By Zack McMillin, Commercial Appeal
July 9, 2012

As U.S. Dist. Judge Samuel “Hardy” Mays begins hearing arguments over the validity of laws allowing referendums for new municipal school districts in Shelby County’s suburbs, it’s instructive to go back to the first day of the 2011-12 school year.

About the time the first afternoon school bells rang on Aug. 8, Mays released the 146-page order that managed to give both sides items of significance: Memphis had properly dissolved Memphis City Schools and forced consolidation with the heretofore suburban-only Shelby County Schools, Mays wrote, but a new state law strongly favoring suburban interests would guide the two-year process of transferring administration and operations of city schools to the county.

Finding a way to give victories to all sides will be more challenging in this next task facing Mays, who last August declined to rule on the validity of a clause in the 2011 law allowing for the lifting of the statewide ban on new municipal school districts under certain very specific circumstances.

That issue of municipal schools in Shelby County was “not ripe,” Mays wrote, and theoretically might never ripen. Municipalities might decline to move to form school districts and the new law explicitly said they could not do so anyway until merger of the new countywide district was completed.

But late last week, Mays said he agreed with the County Commission’s assertion in a June 26 request to sue the state over municipal schools that the issue had become ripe.

A status conference scheduled for Monday evening will bring discussion over how attorneys should proceed toward an expedited hearing Mays has granted the Memphis-dominated Shelby County Commission over whether to stop the Aug. 2 municipal-school referendums in the suburbs.

The Commission also wants the judge to rule illegal the effort by municipalities in Shelby County to establish new municipal school districts.

Suburban interests say something very fundamental is at stake: “Our ability to govern and letting our citizens have what they want,” as Bartlett Alderwoman Emily Elliott put it on Saturday when Bartlett voted to join Germantown and Collierville in hiring a law firm to try and intervene in the lawsuit on their behalf.

“I’m mad,” she said, and she’s not the only suburbanite outraged at the commission.

The commission’s complaint alleges that giving the suburbs what they want would violate the Tennessee and U.S. Constitutions. Getting referendums on municipal schools, the commission says, is not a legal right but in fact would be a privilege afforded to no other county in Tennessee.

The 2012 legislation that allowed the referendums to move forward after Tennessee Atty Gen. Bob Cooper ruled them illegal, the commission says, represents special legislation improper under the state Constitution.

When Knoxville and Chattanooga dissolved their city school systems, the suburban municipalities in Knox County and Hamilton County never received the “right to vote” on whether to create new municipal districts and still do not have that “right,” thanks to the very narrow wording of the 2011 and 2012 legislation.

The commission’s complaint also points out that lawmakers from other parts of the state sought and received assurances the legislation would not allow municipal districts anywhere else in Tennessee.

Neither the state nor the suburbs have filed legal responses to 151 points the commission lawyers’ list arguing that the creation of municipal school districts would be unconstitutional.

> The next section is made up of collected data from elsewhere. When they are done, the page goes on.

-- ==== Sys2Proof/Laws/KeepsTile.lean ====
section
/-! SUPPORT. Keeps: the same for scratchpads, requests, owners, accesses, the matching store and the scheduler. One lemma
for each operation, in continuation form: what holds before it holds after it. -/

namespace Sys2Proof.Machine

theorem keeps_engineWrite {s0 : State} (s : State) (t : TileId) (off : Nat) (bs : Bytes) (hs : Keeps s0 s) :
    Keeps s0 (State.engineWrite s t off bs) := by
  unfold State.engineWrite
  try dsimp only [State.fresh]
  repeat' first
    | with_reducible assumption
    | intro _
    | with_reducible apply keeps_due
    | with_reducible apply keeps_modTile

theorem keeps_spadSeen {s0 : State} (s : State) (j : Job) (hs : Keeps s0 s) :
    KeepsSnd s0 (State.spadSeen s j) := by
  unfold State.spadSeen
  try dsimp only [State.fresh]
  repeat' first
    | with_reducible assumption
    | intro _
    | with_reducible apply keeps_modTile

theorem keeps_ldlPerform {s0 : State} (s : State) (w : Waiting) (hs : Keeps s0 s) :
    Keeps s0 (State.ldlPerform s w) := by
  unfold State.ldlPerform
  try dsimp only [State.fresh]
  repeat' first
    | with_reducible assumption
    | intro _
    | with_reducible apply keeps_consume
    | with_reducible apply keeps_due
    | with_reducible apply keeps_emitBoth
    | with_reducible apply keeps_modTile
    | with_reducible apply keeps_settle
    | with_reducible apply keeps_spadSeen
    | with_reducible apply keeps_foldl
    | with_reducible apply keeps_ite

theorem keeps_stlPerform {s0 : State} (s : State) (j : Job) (writes : List (Nat × Bytes)) (hs : Keeps s0 s) :
    Keeps s0 (State.stlPerform s j writes) := by
  unfold State.stlPerform
  try dsimp only [State.fresh]
  repeat' first
    | with_reducible assumption
    | intro _
    | with_reducible apply keeps_due
    | with_reducible apply keeps_emitBoth
    | with_reducible apply keeps_modTile
    | with_reducible apply keeps_spadSeen

theorem keeps_waitGate {s0 : State} (s : State) (t : TileId) (w : Waiting) (hs : Keeps s0 s) :
    KeepsGate s0 (State.waitGate s t w) := by
  unfold State.waitGate
  try dsimp only [State.fresh]
  repeat' first
    | with_reducible assumption
    | intro _
    | with_reducible apply keeps_logEvent
    | with_reducible apply keeps_foldl
    | with_reducible apply keeps_ite
    | with_reducible apply keeps_getD
    | with_reducible apply keeps_goG
    | with_reducible apply keeps_waitG
    | with_reducible apply keeps_iteGate
    | with_reducible apply keeps_foldlGate
    | refine keeps_of_goG ?_ (by with_reducible assumption)
    | refine keeps_of_waitG ?_ (by with_reducible assumption)
    | with_reducible apply Memory.wf_set
    | with_reducible apply Memory.wf_setN
    | with_reducible apply keeps_wf
    | split

theorem keeps_firstOf {s0 : State} (s : State) (t : TileId) (held : List Nat) (ws : List Waiting) (hs : Keeps s0 s) :
    KeepsSnd s0 (State.firstOf s t held ws) := by
  induction ws generalizing s held with
  | nil => exact hs
  | cons w ws ih =>
    unfold State.firstOf
    split
    · split
      · exact keeps_of_goG (keeps_waitGate _ _ _ hs) (by assumption)
      · exact ih _ _ (keeps_of_waitG (keeps_waitGate _ _ _ hs) (by assumption))
    · exact ih _ _ hs

theorem keeps_firstWaiting {s0 : State} (s : State) (t : TileId) (hs : Keeps s0 s) :
    KeepsSnd s0 (State.firstWaiting s t) := keeps_firstOf _ _ _ _ hs

theorem keeps_spadNote {s0 : State} (s : State) (t : TileId) (bit : Nat) (hs : Keeps s0 s) :
    Keeps s0 (State.spadNote s t bit) := by
  unfold State.spadNote
  try dsimp only [State.fresh]
  repeat' first
    | with_reducible assumption
    | intro _
    | with_reducible apply keeps_modTile

theorem keeps_waitStep {s0 : State} (s : State) (t : TileId) (hs : Keeps s0 s) :
    Keeps s0 (State.waitStep s t) := by
  unfold State.waitStep
  try dsimp only [State.fresh]
  repeat' first
    | with_reducible assumption
    | intro _
    | with_reducible apply keeps_due
    | with_reducible apply keeps_firstWaiting
    | with_reducible apply keeps_ldlPerform
    | with_reducible apply keeps_modTile
    | with_reducible apply keeps_post
    | with_reducible apply keeps_spadNote
    | with_reducible apply keeps_stlPerform
    | with_reducible apply keeps_foldl
    | with_reducible apply keeps_ite
    | with_reducible apply keeps_getD
    | refine keeps_of_snd ?_ (by with_reducible assumption)
    | with_reducible apply Memory.wf_set
    | with_reducible apply Memory.wf_setN
    | with_reducible apply keeps_wf
    | split

theorem keeps_spadFault {s0 : State} (s : State) (j : Job) (major : Nat) (desc : Bytes) (hs : Keeps s0 s) :
    Keeps s0 (State.spadFault s j major desc) := by
  unfold State.spadFault
  try dsimp only [State.fresh]
  repeat' first
    | with_reducible assumption
    | intro _
    | with_reducible apply keeps_jobFault

theorem keeps_fireLdl {s0 : State} (minor : Nat) (f : Fields) (s : State) (hs : Keeps s0 s) :
    Keeps s0 (fireLdl minor f s) := by
  unfold fireLdl
  try dsimp only [State.fresh]
  repeat' first
    | with_reducible assumption
    | intro _
    | with_reducible apply keeps_again
    | with_reducible apply keeps_consume
    | with_reducible apply keeps_due
    | with_reducible apply keeps_emitBoth
    | with_reducible apply keeps_fire
    | with_reducible apply keeps_ldlPerform
    | with_reducible apply keeps_modTile
    | with_reducible apply keeps_offerAgain
    | with_reducible apply keeps_spadFault
    | with_reducible apply keeps_spadNote
    | with_reducible apply keeps_foldl
    | with_reducible apply keeps_ite
    | with_reducible apply keeps_getD
    | with_reducible apply Memory.wf_set
    | with_reducible apply Memory.wf_setN
    | with_reducible apply keeps_wf
    | split

theorem keeps_fireStl {s0 : State} (minor : Nat) (f : Fields) (s : State) (hs : Keeps s0 s) :
    Keeps s0 (fireStl minor f s) := by
  unfold fireStl
  try dsimp only [State.fresh]
  repeat' first
    | with_reducible assumption
    | intro _
    | with_reducible apply keeps_consume
    | with_reducible apply keeps_emitBoth
    | with_reducible apply keeps_fire
    | with_reducible apply keeps_hold
    | with_reducible apply keeps_spadFault
    | with_reducible apply keeps_foldl
    | with_reducible apply keeps_ite
    | with_reducible apply keeps_getD
    | with_reducible apply Memory.wf_set
    | with_reducible apply Memory.wf_setN
    | with_reducible apply keeps_wf
    | split

theorem keeps_aregLater {s0 : State} (s : State) (j : Job) (k : Nat) (v : BitVec 64) (hs : Keeps s0 s) :
    Keeps s0 (State.aregLater s j k v) := by
  unfold State.aregLater
  try dsimp only [State.fresh]
  repeat' first
    | with_reducible assumption
    | intro _
    | with_reducible apply keeps_regLater

theorem keeps_fireAddr {s0 : State} (w : Bool) (g : Job → State → BitVec 64) (f : Fields) (s : State) (hs : Keeps s0 s) :
    Keeps s0 (fireAddr w g f s) := by
  unfold fireAddr
  try dsimp only [State.fresh]
  repeat' first
    | with_reducible assumption
    | intro _
    | with_reducible apply keeps_aregLater
    | with_reducible apply keeps_consume
    | with_reducible apply keeps_emit2
    | with_reducible apply keeps_fire
    | with_reducible apply keeps_foldl
    | with_reducible apply keeps_ite

theorem keeps_leaseFault {s0 : State} (s : State) (j : Job) (major : Nat) (addr : Nat) (mark : Nat) (hs : Keeps s0 s) :
    Keeps s0 (State.leaseFault s j major addr mark) := by
  unfold State.leaseFault
  try dsimp only [State.fresh]
  repeat' first
    | with_reducible assumption
    | intro _
    | with_reducible apply keeps_jobFault

theorem keeps_l1Put {s0 : State} (s : State) (t : TileId) (e : L1Line) (hs : Keeps s0 s) :
    Keeps s0 (State.l1Put s t e) := by
  unfold State.l1Put
  try dsimp only [State.fresh]
  repeat' first
    | with_reducible assumption
    | intro _
    | with_reducible apply keeps_modTile

theorem keeps_l1Drop {s0 : State} (s : State) (t : TileId) (line : Nat) (hs : Keeps s0 s) :
    Keeps s0 (State.l1Drop s t line) := by
  unfold State.l1Drop
  try dsimp only [State.fresh]
  repeat' first
    | with_reducible assumption
    | intro _
    | with_reducible apply keeps_modTile

theorem keeps_l1Patch {s0 : State} (s : State) (t : TileId) (a : Nat) (level : Nat) (bs : Bytes) (hs : Keeps s0 s) :
    Keeps s0 (State.l1Patch s t a level bs) := by
  unfold State.l1Patch
  try dsimp only [State.fresh]
  repeat' first
    | with_reducible assumption
    | intro _
    | with_reducible apply keeps_modTile

theorem keeps_noteWrite {s0 : State} (s : State) (key : Nat) (n : Nat) (hs : Keeps s0 s) :
    Keeps s0 (State.noteWrite s key n) := by
  unfold State.noteWrite
  try dsimp only [State.fresh]
  repeat' first
    | with_reducible assumption
    | intro _
    | with_reducible apply keeps_foldl
    | with_reducible apply keeps_ite
    | with_reducible apply keeps_getD
    | with_reducible apply Memory.wf_set
    | with_reducible apply Memory.wf_setN
    | with_reducible apply keeps_wf
    | split
    | with_reducible refine keeps_mk ?_ ?_ ?_

theorem keeps_l1Clear {s0 : State} (s : State) (t : TileId) (hs : Keeps s0 s) :
    Keeps s0 (State.l1Clear s t) := by
  unfold State.l1Clear
  try dsimp only [State.fresh]
  repeat' first
    | with_reducible assumption
    | intro _
    | with_reducible apply keeps_modTile

theorem keeps_acquire {s0 : State} (s : State) (t : TileId) (scope : Nat) (hs : Keeps s0 s) :
    Keeps s0 (State.acquire s t scope) := by
  unfold State.acquire
  try dsimp only [State.fresh]
  repeat' first
    | with_reducible assumption
    | intro _
    | with_reducible apply keeps_l1Clear
    | with_reducible apply keeps_foldl
    | with_reducible apply keeps_ite

theorem keeps_noteLevel {s0 : State} (s : State) (j : Job) (hs : Keeps s0 s) :
    Keeps s0 (State.noteLevel s j) := by
  unfold State.noteLevel
  try dsimp only [State.fresh]
  repeat' first
    | with_reducible assumption
    | intro _
    | with_reducible apply keeps_modRegion
    | with_reducible apply keeps_foldl
    | with_reducible apply keeps_ite

theorem keeps_mkParts {s0 : State} (s : State) (a : Access) (serial : Nat) (slot : Nat) (hs : Keeps s0 s) :
    KeepsSnd s0 (State.mkParts s a serial slot) := by
  unfold State.mkParts
  refine keeps_foldlSnd ?_ (fun p q hp => ?_)
  · exact keeps_noteLevel _ _ (keeps_mk hs keeps_wf keeps_wf)
  · dsimp only
    apply keeps_ite
    · exact keeps_modTile _ _ _ hp
    · exact hp

theorem keeps_watchFault {s0 : State} (s : State) (a : Access) (line : Nat) (hs : Keeps s0 s) :
    Keeps s0 (State.watchFault s a line) := by
  unfold State.watchFault
  try dsimp only [State.fresh]
  repeat' first
    | with_reducible assumption
    | intro _
    | with_reducible apply keeps_modTile
    | with_reducible apply keeps_raiseFault

theorem keeps_agqNote {s0 : State} (s : State) (t : TileId) (bit : Nat) (hs : Keeps s0 s) :
    Keeps s0 (State.agqNote s t bit) := by
  unfold State.agqNote
  try dsimp only [State.fresh]
  repeat' first
    | with_reducible assumption
    | intro _
    | with_reducible apply keeps_modTile

theorem keeps_countParts {s0 : State} (s : State) (fi : Firing) (typ : BitVec 8) (n : Nat) (hs : Keeps s0 s) :
    Keeps s0 (State.countParts s fi typ n) := by
  unfold State.countParts
  try dsimp only [State.fresh]
  repeat' first
    | with_reducible assumption
    | intro _
    | with_reducible apply keeps_dieSent
    | with_reducible apply keeps_foldl
    | with_reducible apply keeps_ite

theorem keeps_issueSlot {s0 : State} (s : State) (a : Access) (kind : ReplyKind) (slot : Nat) (hs : Keeps s0 s) :
    Keeps s0 (State.issueSlot s a kind slot) := by
  unfold State.issueSlot
  try dsimp only [State.fresh]
  repeat' first
    | with_reducible assumption
    | intro _
    | with_reducible apply keeps_countParts
    | with_reducible apply keeps_due
    | with_reducible apply keeps_mkParts
    | with_reducible apply keeps_modTile
    | with_reducible apply keeps_foldl
    | with_reducible apply keeps_ite
    | with_reducible apply keeps_getD
    | refine keeps_of_snd ?_ (by with_reducible assumption)
    | with_reducible apply Memory.wf_set
    | with_reducible apply Memory.wf_setN
    | with_reducible apply keeps_wf
    | split
    | with_reducible refine keeps_mk ?_ ?_ ?_

theorem keeps_issueStore {s0 : State} (s : State) (a : Access) (hs : Keeps s0 s) :
    Keeps s0 (State.issueStore s a) := by
  unfold State.issueStore
  try dsimp only [State.fresh]
  repeat' first
    | with_reducible assumption
    | intro _
    | with_reducible apply keeps_countParts
    | with_reducible apply keeps_due
    | with_reducible apply keeps_mkParts
    | with_reducible apply keeps_modTile
    | with_reducible apply keeps_foldl
    | with_reducible apply keeps_ite
    | with_reducible apply keeps_getD
    | refine keeps_of_snd ?_ (by with_reducible assumption)
    | with_reducible apply Memory.wf_set
    | with_reducible apply Memory.wf_setN
    | with_reducible apply keeps_wf
    | split
    | with_reducible refine keeps_mk ?_ ?_ ?_

theorem keeps_startSlot {s0 : State} (s : State) (a : Access) (kind : ReplyKind) (hs : Keeps s0 s) :
    Keeps s0 (State.startSlot s a kind) := by
  unfold State.startSlot
  try dsimp only [State.fresh]
  repeat' first
    | with_reducible assumption
    | intro _
    | with_reducible apply keeps_agqNote
    | with_reducible apply keeps_issueSlot
    | with_reducible apply keeps_offerAgain
    | with_reducible apply keeps_watchFault
    | with_reducible apply keeps_foldl
    | with_reducible apply keeps_ite
    | with_reducible apply keeps_getD
    | with_reducible apply Memory.wf_set
    | with_reducible apply Memory.wf_setN
    | with_reducible apply keeps_wf
    | split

The legal team representing the county is formidable: Atop the list of five attorneys signed onto the most recent complaint by the commission’s outside firm of Baker Donelson is Leo Bearman Jr., who led the legal effort that defeated Mississippi’s claims that Memphis owed millions of dollars for stealing subterranean drinking water.

The state attorney general’s office is tasked with defending the 2012 laws allowing the referendums, but it is unclear how vigorously it will fight. It was the attorney general who this spring issued an opinion stopping referendums that had been scheduled for May, but his office’s arguments last year defending the law guiding the merger drew praise from the suburban lawmaker who authored and pushed it through, state Senate majority leader Mark Norris, R-Collierville.

However, the state nor anyone else gave much legal attention to the race-based challenge to municipal schools — that allowing them would result in substantially more segregated schools in Shelby County and thus violate the 14th Amendment of the U.S. Constitution’s equal protection clause. That was put on the “back burner” by Mays, with a promise from the judge that if at a later time attorneys felt arguments should be heard on that matter, he would allow it.

Suburban leaders have offered political responses denying that their efforts for municipal schools contains any segregationist intent. Beginning Friday with unanimous votes by the boards of aldermen in Collierville and Germantown, the suburbs moved to hire the Memphis law firm of Burch, Porter and Johnson to advance the legal defenses.

Attorneys must still ask Mays permission to allow them to enter into the litigation.

The legal costs associated with parties involved in the lawsuit, through last September, had reached $1.21 million — and that does not count substantial man-hours logged by the state attorney general’s office. Germantown, Collierville and Bartlett approved initial funds of $100,000 each in what will be a coordinated suburban legal effort to advance the cause of municipal schools, and the suburbs have already spent many thousands of dollars pushing the effort for municipal schools.

Unless Mays acts to issue the injunction sought by the County Commission to halt the referendums, early voting will begin on Friday. Absentee ballots have already been mailed.